## Assignment
From the entries that follow, copy each line in which "capdiv" appears.

## Exercise inputs
□ □ □ □ □

theorem Alike.slot {u v : State} (h : Alike u v) (t : Thread) : (u.slot t).apart = (v.slot t).apart :=
  core_apart_slot (h.1 t.core) t.slot

/-- A field of a slot that its issue record does not hold. -/
theorem Alike.field {α : Type} {u v : State} (h : Alike u v) (t : Thread) (f : Slot → α)
    (hf : ∀ sl : Slot, f sl.apart = f sl) : f (u.slot t) = f (v.slot t) := by
  rw [← hf, h.slot t, hf]

/-- A field of a core that its issue record does not hold. -/
theorem Alike.coreField {α : Type} {u v : State} (h : Alike u v) (c : Nat) (f : Core → α)
    (hf : ∀ k : Core, f k.apart = f k) : f (u.core c) = f (v.core c) := by
  rw [← hf, h.1 c, hf]

theorem apart_setSlot {a b : Core} (h : a.apart = b.apart) (k : BitVec 4) {x y : Slot} (hs : x.apart = y.apart) :
    (a.setSlot k x).apart = (b.setSlot k y).apart := by
  cases a; cases b
  simp only [Core.apart, Core.setSlot, Core.mk.injEq, Vector.map_set] at *
  simp_all

theorem setCore_alike {u v : State} (h : Alike u v) (c : Nat) {x y : Core} (hc : x.apart = y.apart) :
    Alike (u.setCore c x) (v.setCore c y) := by
  refine ⟨fun d => ?_, ?_⟩
  · by_cases hd : d = c
    · subst hd; simpa using hc
    · simpa [core_setCore_other _ _ _ _ hd] using h.1 d
  · have := h.2
    exact this

theorem setSlot_alike {u v : State} (h : Alike u v) (t : Thread) {x y : Slot} (hs : x.apart = y.apart) :
    Alike (u.setSlot t x) (v.setSlot t y) := setCore_alike h _ (apart_setSlot (h.1 _) _ hs)

/-- A slot change respects Alike where it treats the issue record apart. -/
theorem modSlot_alike {u v : State} (h : Alike u v) (t : Thread) (f : Slot → Slot)
    (hf : ∀ sl : Slot, (f sl).apart = (f sl.apart).apart) : Alike (u.modSlot t f) (v.modSlot t f) := by
  refine setSlot_alike h t ?_
  rw [hf, h.slot t, ← hf]

/-- A slot change that touches the issue record only. -/
theorem modSlot_apart (s : State) (t : Thread) (f : Slot → Slot) (hf : ∀ sl : Slot, (f sl).apart = sl.apart) :
    Alike (s.modSlot t f) s := by
  refine ⟨fun d => ?_, rfl⟩
  by_cases hd : d = t.core
  · subst hd
    have h1 : ((s.core t.core).setSlot t.slot (f (s.slot t))).apart = (s.core t.core).apart := by
      have : ((s.core t.core).setSlot t.slot ((s.core t.core).slot t.slot)) = s.core t.core := by
        simp [Core.setSlot, Core.slot, vget]
      rw [apart_setSlot rfl t.slot (hf (s.slot t))]
      exact congrArg Core.apart this
    simpa [State.modSlot, State.setSlot] using h1
  · simp [State.modSlot, State.setSlot, core_setCore_other _ _ _ _ hd]

theorem modCore_alike {u v : State} (h : Alike u v) (c : Nat) (f : Core → Core)
    (hf : ∀ k : Core, (f k).apart = f k.apart) : Alike (u.modCore c f) (v.modCore c f) := by
  refine setCore_alike h c ?_
  rw [hf, h.1 c, ← hf]
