-- ==== Sys2Proof/Tests/Slice0.lean ====
section
/-! SUPPORT. The model's own tests: an ill-formed term for every check of WellFormed; for every instruction that has an
encoding, a word written out from the spec's opcode table; and for every statement a state and operands that meet its
hypotheses, clause by clause, and a few results worked out by hand from the rules. -/

open Sys2Proof Sys2Proof.Machine

namespace Sys2Proof.Tests

set_option Elab.async false

/-! Every check of WellFormed refuses a term that breaks it. -/

/-- A source on a core that does not exist. -/
def badSource : Source := ⟨0, 6144, 0, 0⟩
/-- A thread of a core that does not exist. -/
def badThread : Thread := ⟨6144, 0⟩

theorem test_wellFormed_refuses_words : ∀ i ∈ [Instr.j 0, .ld 1 2 .w false .nonTier 0, .ld 1 2 .d true .plain 0,
    .st 1 2 .d .nonTier 0, .stv 1 2 .nonTier 0, .stvs 1 2 3 .nonTier, .stvx 1 2 3 .x1 .nonTier, .prefRd 1 .acqRel 0,
    .prefWr 1 .nonTier 0, .prefL2 1 .acqRel 0, .send 1 2 3 false false 1, .movz 0 1 0x00, .movz 0 1 0x18, .mpri 0,
    .capdiv 127, .bfx 1 2 true 63 1, .bfi 1 2 32 32, .vlane 1 2 17, .vpack 0 4 0x02 .rne, .vpack 0 4 0x15 .rne,
    .vpack 0 2 0x05 .rne, .vpack 0 4 0x07 .rne, .vpack 0 4 0x06 .rtz, .vcvt 0 1 .bf16 .f32 .rne, .vcvt 1 0 .f32 .f16 .rne,
    .vcvt 0 0 .i64 .f32 .rne, .vunpk 2 0], i.wellFormed = false := by
  decide

theorem test_wellFormed_refuses_events : ∀ i ∈ [Instr.splitPhaseFill ⟨badSource, none, .none, none⟩,
    .storeAck ⟨badSource, none, .none, none⟩, .reportedCondition badThread, .blockedGroupCommit badThread,
    .yieldExpiry badThread, .autoPark badThread, .faultSuspend badThread, .twaitExpiry badThread, .qwaitTimeout badThread,
    .qwaitReevaluate badThread, .qwaitPoll badThread, .vstallExpiry badThread, .barrierTimeout badThread,
    .continuationResume badThread, .taskStart badThread, .resumeRequest badThread, .waiterRetry badThread,
    .debugRead badThread .pc, .debugWrite badThread .pc Block.zero, .messageRegisterWrite ⟨6144, 0, 0, none, false, []⟩,
    .handlerMessageArrival ⟨6144, #v[0, 0, 0, 0], badSource, []⟩,
    .taskQueueEnter ⟨6144, 0, 0, #v[0, 0, 0, 0], .task, none, .user, 0, [], 0⟩,
    .migrationArrival ⟨6144, 0, Vector.replicate 24 0, .task, 0, 0, false, 0⟩, .handlerStart 6144, .migrationSpill 6144,
    .capsuleHandlerStart 6144, .lsplitWrite 6144, .vpoolWrite 6144, .gwmapWrite 6144 0, .capsuleArrival 6144 ⟨0, [], 0, false, false⟩,
    .capsuleReady 6144 false, .capsuleBufferFree 6144 false, .sendBlockWrite 6144 0 0, .sendNotification 6144 0,
    .gangFault 6144 0, .debugHalt 6144 none, .debugResume 6144 none, .muCommandStart 768, .muCommandComplete 768,
    .reelRotate 768, .cloadSample 32, .quietToken 36 false, .quietLinkTimeout 36, .replayRequest 36, .portRetrain 36,
    .portDown 36, .portRetrained 36, .timeMessage 36 0 0, .absentContextPacket 0 16384 .nop, .deviceUnreachable 16383,
    .absentContextPacket 0 0 (.j 0), .fatalError 0, .fatalError 6], i.wellFormed = false := by
  decide

theorem test_wellFormed_accepts : ∀ i ∈ [Instr.j 1, .ld 1 2 .w true .streaming 0, .st 1 2 .d .acqRel 0, .prefL2 1 .streaming 0,
    .send 1 2 3 false true 7, .movz 0 1 0x36, .capdiv 128, .bfx 1 2 true 63 0, .vlane 1 2 16, .vpack 0 8 0xF7 .rne,
    .vcvt 0 14 .f16 .f32 .dyn, .vunpk 12 0, .fatalError 5, .muCommandStart 767, .lsplitWrite 6143], i.wellFormed = true := by
  decide

theorem test_decode_control_flow_1 :
    decodeTableWord 32 0x00FFFFFE = some (.j 0xfffffe) ∧
    decodeTableWord 32 0x0152E6B5 = some (.call 0x52e6b5) ∧
    decodeTableWord 32 0x0207C9A8 = some (.jr 0x1f 0x9a8) ∧
    decodeTableWord 32 0x030369A9 = some (.callr 0xd 0x29a9) ∧
    decodeTableWord 32 0x04000000 = some .ret ∧
    decodeTableWord 32 0x0510C692 = some (.beq 2 3 0x692) ∧
    decodeTableWord 32 0x05910AED = some (.bne 0x12 4 0x2ed) ∧
    decodeTableWord 32 0x05989748 = some (.blt 0x13 2 0x748) := by
  decide
theorem test_decode_control_flow_2 :
    decodeTableWord 32 0x0589D84D = some (.bge 0x11 7 0x4d) ∧
    decodeTableWord 32 0x051BA359 = some (.bltu 3 0xe 0x359) ∧
    decodeTableWord 32 0x051A28BA = some (.bgeu 3 8 0xba) ∧
    decodeTableWord 32 0x0693656B = some (.loop 0x12 0x3656b) ∧
    decodeTableWord 32 0x0700B605 = some (.callat 2 0x1b 5) ∧
    decodeTableWord 32 0x08000000 = some .yield ∧
    decodeTableWord 32 0x09010000 = some (.park 4) ∧
    decodeTableWord 32 0x0AF9C932 = some (.ldc 0x1f 0x1c932) := by
  decide

theorem test_decode_memory :
    decodeTableWord 32 0x10AD6B2B = some (.ld 0x15 0x15 .w true .acqRel 0x12b) ∧
    decodeTableWord 32 0x11F8B72C = some (.st 0x1f 2 .d .streaming 0x12c) ∧
    decodeTableWord 32 0x127085F4 = some (.ldv 7 2 .nonTier 0x1f4) ∧
    decodeTableWord 32 0x1340831E = some (.stv 4 2 .acqRel 0x11e) ∧
    decodeTableWord 32 0x14715404 = some (.ldvs 0xe 5 0xa .nonTier) ∧
    decodeTableWord 32 0x14396407 = some (.stvs 7 5 0x12 .streaming) ∧
    decodeTableWord 32 0x1514CA07 = some (.ldvx 2 0x13 5 .x4 .streaming) ∧
    decodeTableWord 32 0x164ED609 = some (.stvx 9 0x1b 0xb .x64 .acqRel) := by
  decide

□ □ □ □ □

## Task solution
    .capdiv 127, .bfx 1 2 true 63 1, .bfi 1 2 32 32, .vlane 1 2 17, .vpack 0 4 0x02 .rne, .vpack 0 4 0x15 .rne,
    .send 1 2 3 false true 7, .movz 0 1 0x36, .capdiv 128, .bfx 1 2 true 63 0, .vlane 1 2 16, .vpack 0 8 0xF7 .rne,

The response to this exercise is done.